Assigned task:
Please output the section of the listing below that opens with the line containing "bytes of its" and closes with the line containing "rename_i w0 rest", exactly and with nothing else.

+++

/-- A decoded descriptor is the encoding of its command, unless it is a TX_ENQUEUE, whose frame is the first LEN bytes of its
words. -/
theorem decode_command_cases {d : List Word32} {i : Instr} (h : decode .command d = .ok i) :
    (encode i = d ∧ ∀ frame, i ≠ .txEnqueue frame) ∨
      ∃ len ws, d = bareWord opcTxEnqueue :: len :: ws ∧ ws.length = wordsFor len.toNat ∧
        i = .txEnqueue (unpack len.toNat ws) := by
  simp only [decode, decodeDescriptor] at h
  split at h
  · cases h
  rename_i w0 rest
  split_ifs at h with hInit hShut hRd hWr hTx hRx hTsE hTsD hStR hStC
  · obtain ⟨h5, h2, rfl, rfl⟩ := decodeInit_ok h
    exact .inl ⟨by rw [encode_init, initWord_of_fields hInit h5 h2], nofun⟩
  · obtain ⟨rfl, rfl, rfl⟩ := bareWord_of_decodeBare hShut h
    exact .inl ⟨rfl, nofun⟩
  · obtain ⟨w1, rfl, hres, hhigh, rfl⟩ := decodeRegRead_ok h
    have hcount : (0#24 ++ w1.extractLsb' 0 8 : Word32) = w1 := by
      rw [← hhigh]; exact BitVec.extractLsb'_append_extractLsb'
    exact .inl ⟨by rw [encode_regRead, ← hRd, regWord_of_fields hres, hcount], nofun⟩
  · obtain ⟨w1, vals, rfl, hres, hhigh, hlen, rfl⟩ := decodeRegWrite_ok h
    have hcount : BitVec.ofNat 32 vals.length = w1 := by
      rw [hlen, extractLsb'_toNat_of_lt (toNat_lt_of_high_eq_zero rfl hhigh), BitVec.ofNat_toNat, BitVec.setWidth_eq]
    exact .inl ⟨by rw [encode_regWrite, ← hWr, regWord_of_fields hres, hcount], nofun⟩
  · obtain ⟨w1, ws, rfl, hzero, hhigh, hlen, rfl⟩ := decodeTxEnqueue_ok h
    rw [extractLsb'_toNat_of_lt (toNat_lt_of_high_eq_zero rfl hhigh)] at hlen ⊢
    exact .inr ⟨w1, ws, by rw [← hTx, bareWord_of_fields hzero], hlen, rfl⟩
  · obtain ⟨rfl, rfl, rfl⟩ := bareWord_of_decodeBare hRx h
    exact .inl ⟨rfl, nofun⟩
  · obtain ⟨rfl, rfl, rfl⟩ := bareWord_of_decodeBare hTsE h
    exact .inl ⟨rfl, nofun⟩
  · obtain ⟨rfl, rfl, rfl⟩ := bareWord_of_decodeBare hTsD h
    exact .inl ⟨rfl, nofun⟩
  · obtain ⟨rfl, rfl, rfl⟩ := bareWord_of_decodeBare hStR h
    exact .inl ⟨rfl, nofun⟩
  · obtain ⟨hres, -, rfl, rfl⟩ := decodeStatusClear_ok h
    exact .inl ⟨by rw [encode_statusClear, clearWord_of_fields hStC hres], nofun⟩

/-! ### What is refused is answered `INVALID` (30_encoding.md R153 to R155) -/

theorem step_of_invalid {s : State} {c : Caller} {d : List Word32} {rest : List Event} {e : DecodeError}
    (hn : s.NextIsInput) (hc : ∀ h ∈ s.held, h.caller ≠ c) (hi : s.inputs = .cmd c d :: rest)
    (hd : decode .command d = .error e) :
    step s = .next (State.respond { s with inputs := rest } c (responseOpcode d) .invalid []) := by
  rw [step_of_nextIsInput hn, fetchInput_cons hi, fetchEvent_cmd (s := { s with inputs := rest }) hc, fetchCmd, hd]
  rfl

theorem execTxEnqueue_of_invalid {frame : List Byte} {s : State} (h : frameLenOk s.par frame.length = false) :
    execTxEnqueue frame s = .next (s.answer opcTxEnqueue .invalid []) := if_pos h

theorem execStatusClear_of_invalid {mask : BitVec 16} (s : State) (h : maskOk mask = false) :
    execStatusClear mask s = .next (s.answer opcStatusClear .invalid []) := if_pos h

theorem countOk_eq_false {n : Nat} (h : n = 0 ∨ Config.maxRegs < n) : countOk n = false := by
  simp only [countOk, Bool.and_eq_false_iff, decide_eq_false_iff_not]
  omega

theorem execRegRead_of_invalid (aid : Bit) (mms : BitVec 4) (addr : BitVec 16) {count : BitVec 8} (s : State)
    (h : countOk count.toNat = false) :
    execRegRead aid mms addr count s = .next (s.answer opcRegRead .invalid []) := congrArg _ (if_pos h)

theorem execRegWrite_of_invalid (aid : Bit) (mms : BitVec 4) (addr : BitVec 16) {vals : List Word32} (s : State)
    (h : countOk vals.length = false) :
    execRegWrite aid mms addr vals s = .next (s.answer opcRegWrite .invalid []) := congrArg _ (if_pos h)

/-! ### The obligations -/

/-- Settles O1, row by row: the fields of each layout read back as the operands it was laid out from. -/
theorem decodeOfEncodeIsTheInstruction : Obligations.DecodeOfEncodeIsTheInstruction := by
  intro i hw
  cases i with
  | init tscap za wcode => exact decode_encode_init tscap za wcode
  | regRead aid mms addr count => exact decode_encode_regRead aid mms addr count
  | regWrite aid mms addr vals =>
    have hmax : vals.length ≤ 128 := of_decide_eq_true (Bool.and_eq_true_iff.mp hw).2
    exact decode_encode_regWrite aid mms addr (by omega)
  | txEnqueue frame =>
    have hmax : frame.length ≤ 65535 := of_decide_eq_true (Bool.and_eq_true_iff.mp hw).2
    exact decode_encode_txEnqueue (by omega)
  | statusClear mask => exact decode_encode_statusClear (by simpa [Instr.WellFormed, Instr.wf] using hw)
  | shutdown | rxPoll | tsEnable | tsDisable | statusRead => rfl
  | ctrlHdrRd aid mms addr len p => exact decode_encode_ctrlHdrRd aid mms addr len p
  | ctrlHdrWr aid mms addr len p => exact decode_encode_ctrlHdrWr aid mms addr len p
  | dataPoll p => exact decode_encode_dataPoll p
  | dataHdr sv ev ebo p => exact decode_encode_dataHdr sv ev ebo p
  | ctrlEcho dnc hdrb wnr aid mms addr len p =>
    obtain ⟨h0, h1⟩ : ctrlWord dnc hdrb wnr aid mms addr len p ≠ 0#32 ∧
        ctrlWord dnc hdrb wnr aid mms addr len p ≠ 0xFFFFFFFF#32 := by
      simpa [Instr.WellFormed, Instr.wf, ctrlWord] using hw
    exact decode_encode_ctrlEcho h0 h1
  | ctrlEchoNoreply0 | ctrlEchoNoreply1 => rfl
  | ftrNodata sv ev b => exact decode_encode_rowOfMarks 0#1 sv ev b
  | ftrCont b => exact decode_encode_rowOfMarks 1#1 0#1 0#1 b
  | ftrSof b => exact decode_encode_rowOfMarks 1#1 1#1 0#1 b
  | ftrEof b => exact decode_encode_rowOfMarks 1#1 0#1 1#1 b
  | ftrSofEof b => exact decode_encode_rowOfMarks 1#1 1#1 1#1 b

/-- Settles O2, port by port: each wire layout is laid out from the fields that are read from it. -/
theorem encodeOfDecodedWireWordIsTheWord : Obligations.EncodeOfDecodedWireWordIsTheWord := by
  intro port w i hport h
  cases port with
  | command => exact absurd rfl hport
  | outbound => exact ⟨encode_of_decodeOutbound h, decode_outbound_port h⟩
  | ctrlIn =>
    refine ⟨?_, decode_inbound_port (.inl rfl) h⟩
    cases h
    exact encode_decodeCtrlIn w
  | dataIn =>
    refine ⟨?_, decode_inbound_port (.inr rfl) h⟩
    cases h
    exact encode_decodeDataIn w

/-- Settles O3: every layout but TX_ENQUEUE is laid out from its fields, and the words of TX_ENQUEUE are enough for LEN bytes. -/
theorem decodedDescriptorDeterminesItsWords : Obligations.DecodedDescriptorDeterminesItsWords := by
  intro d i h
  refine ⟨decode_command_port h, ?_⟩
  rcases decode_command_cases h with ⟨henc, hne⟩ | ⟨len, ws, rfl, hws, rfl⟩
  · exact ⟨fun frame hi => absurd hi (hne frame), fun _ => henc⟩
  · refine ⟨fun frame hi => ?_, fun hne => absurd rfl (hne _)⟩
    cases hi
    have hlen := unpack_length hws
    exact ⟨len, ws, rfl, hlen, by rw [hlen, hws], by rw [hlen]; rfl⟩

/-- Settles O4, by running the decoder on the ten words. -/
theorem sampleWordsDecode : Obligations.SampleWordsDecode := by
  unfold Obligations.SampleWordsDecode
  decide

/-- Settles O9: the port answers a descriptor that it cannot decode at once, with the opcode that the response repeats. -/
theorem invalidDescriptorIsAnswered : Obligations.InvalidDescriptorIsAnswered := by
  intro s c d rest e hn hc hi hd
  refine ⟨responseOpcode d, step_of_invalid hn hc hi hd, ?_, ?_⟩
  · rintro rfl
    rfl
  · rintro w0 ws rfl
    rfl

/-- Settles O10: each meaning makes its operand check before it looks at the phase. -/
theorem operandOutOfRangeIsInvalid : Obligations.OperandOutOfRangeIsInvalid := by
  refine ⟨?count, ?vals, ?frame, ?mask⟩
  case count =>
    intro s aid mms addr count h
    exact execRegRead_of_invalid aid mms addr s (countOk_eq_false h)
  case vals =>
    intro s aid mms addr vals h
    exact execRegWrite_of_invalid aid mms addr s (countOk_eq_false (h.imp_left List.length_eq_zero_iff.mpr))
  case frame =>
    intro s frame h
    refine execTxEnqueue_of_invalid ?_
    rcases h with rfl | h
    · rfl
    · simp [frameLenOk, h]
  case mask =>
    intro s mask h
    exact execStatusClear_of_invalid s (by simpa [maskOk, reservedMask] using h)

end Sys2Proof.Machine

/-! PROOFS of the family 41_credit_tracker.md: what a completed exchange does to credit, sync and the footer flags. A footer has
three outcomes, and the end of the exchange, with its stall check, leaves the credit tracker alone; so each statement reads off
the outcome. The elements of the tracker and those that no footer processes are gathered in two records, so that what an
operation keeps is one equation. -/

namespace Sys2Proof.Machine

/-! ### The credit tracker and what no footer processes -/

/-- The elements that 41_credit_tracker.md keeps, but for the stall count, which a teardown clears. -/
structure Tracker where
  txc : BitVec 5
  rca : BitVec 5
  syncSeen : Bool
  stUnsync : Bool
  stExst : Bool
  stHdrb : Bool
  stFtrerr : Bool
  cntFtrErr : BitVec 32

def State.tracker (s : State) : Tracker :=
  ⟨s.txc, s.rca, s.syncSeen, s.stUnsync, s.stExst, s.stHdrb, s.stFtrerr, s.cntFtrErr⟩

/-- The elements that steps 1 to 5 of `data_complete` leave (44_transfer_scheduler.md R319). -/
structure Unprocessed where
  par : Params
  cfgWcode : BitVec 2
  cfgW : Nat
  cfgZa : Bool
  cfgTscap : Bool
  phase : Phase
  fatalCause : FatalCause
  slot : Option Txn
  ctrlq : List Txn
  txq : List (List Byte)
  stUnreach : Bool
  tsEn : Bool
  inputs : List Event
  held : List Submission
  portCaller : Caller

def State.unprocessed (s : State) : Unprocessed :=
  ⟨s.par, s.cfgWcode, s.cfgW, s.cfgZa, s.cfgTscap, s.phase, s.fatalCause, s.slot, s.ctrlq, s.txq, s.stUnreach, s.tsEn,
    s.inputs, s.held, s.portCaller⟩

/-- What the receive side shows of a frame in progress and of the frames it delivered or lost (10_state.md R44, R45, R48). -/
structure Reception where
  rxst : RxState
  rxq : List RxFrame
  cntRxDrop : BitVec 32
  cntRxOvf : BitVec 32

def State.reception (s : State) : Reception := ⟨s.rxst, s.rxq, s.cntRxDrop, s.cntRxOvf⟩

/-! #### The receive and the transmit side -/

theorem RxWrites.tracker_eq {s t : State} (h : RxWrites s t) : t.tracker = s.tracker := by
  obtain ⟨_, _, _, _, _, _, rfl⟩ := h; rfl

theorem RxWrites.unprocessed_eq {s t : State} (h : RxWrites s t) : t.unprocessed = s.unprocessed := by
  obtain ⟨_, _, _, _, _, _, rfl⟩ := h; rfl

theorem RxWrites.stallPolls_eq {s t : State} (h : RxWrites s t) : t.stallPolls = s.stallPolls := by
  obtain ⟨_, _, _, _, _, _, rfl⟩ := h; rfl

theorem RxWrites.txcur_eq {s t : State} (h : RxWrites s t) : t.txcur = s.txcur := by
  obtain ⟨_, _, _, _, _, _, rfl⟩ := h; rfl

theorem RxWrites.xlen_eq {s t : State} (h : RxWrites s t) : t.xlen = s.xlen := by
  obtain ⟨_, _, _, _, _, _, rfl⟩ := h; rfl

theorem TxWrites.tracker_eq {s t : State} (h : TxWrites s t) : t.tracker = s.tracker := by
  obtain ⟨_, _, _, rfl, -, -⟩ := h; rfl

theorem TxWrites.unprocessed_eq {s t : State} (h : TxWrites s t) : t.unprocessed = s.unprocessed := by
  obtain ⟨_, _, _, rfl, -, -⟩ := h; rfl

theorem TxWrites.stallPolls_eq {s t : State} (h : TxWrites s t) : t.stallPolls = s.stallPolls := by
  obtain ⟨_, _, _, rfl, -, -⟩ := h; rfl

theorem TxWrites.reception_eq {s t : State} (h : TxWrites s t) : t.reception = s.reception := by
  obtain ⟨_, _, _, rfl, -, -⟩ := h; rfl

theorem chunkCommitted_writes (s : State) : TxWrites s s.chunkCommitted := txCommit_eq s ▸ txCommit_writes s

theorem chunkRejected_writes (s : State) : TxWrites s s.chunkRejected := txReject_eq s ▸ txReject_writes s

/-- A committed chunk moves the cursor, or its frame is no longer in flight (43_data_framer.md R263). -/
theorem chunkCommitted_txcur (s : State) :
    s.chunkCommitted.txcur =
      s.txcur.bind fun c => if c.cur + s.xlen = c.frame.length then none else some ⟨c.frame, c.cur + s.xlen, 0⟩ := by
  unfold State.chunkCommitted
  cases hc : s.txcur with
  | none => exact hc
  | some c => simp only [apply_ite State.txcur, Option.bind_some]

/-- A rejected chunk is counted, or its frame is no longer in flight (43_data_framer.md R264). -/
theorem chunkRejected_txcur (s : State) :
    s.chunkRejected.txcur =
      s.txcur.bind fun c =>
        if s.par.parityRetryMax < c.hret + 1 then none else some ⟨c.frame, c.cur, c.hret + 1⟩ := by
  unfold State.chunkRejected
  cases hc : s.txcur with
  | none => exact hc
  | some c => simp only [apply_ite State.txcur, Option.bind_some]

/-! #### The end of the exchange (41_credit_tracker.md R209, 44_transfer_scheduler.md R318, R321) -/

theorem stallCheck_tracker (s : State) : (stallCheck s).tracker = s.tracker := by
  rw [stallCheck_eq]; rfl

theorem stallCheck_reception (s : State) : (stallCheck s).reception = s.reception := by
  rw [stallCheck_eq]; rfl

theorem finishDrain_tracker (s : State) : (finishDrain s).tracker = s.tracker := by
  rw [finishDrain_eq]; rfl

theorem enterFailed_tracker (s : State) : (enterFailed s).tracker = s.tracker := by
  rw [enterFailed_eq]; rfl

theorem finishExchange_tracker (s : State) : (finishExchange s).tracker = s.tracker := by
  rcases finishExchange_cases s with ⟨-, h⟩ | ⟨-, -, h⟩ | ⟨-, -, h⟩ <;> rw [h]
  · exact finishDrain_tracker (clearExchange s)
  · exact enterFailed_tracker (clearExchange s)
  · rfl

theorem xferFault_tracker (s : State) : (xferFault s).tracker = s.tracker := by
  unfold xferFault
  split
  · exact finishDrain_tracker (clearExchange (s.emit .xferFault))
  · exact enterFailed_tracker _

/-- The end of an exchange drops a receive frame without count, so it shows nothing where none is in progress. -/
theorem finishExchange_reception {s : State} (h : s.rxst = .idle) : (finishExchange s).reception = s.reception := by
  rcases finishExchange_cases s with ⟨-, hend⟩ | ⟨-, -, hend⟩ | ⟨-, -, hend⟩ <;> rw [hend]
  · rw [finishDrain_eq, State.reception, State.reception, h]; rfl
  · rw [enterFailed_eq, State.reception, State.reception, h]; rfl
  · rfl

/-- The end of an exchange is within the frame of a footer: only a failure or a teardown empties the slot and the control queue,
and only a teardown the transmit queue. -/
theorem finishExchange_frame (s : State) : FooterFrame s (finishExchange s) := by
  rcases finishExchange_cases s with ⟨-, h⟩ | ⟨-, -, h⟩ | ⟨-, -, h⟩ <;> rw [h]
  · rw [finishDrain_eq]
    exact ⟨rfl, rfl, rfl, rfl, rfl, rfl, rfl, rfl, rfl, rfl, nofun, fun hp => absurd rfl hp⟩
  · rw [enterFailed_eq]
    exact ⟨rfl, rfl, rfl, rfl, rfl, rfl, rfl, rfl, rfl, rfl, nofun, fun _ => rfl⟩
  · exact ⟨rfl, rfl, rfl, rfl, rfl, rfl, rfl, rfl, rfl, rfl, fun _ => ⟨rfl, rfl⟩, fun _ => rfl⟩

+++

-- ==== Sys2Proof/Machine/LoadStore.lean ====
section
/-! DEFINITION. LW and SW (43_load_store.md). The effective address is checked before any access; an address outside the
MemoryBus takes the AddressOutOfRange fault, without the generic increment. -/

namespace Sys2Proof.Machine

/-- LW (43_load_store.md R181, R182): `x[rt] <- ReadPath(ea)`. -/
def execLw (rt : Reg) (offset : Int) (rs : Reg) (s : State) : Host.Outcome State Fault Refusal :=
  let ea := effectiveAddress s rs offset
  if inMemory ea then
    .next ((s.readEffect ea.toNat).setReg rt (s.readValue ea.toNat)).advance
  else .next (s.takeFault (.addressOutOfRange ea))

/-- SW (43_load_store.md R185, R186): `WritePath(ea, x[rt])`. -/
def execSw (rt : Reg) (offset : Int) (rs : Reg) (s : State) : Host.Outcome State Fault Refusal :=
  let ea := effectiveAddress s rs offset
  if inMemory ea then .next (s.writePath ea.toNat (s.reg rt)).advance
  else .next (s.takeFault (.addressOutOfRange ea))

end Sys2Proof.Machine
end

+++

Solution:
/-- A decoded descriptor is the encoding of its command, unless it is a TX_ENQUEUE, whose frame is the first LEN bytes of its
words. -/
theorem decode_command_cases {d : List Word32} {i : Instr} (h : decode .command d = .ok i) :
    (encode i = d ∧ ∀ frame, i ≠ .txEnqueue frame) ∨
      ∃ len ws, d = bareWord opcTxEnqueue :: len :: ws ∧ ws.length = wordsFor len.toNat ∧
        i = .txEnqueue (unpack len.toNat ws) := by
  simp only [decode, decodeDescriptor] at h
  split at h
  · cases h
  rename_i w0 rest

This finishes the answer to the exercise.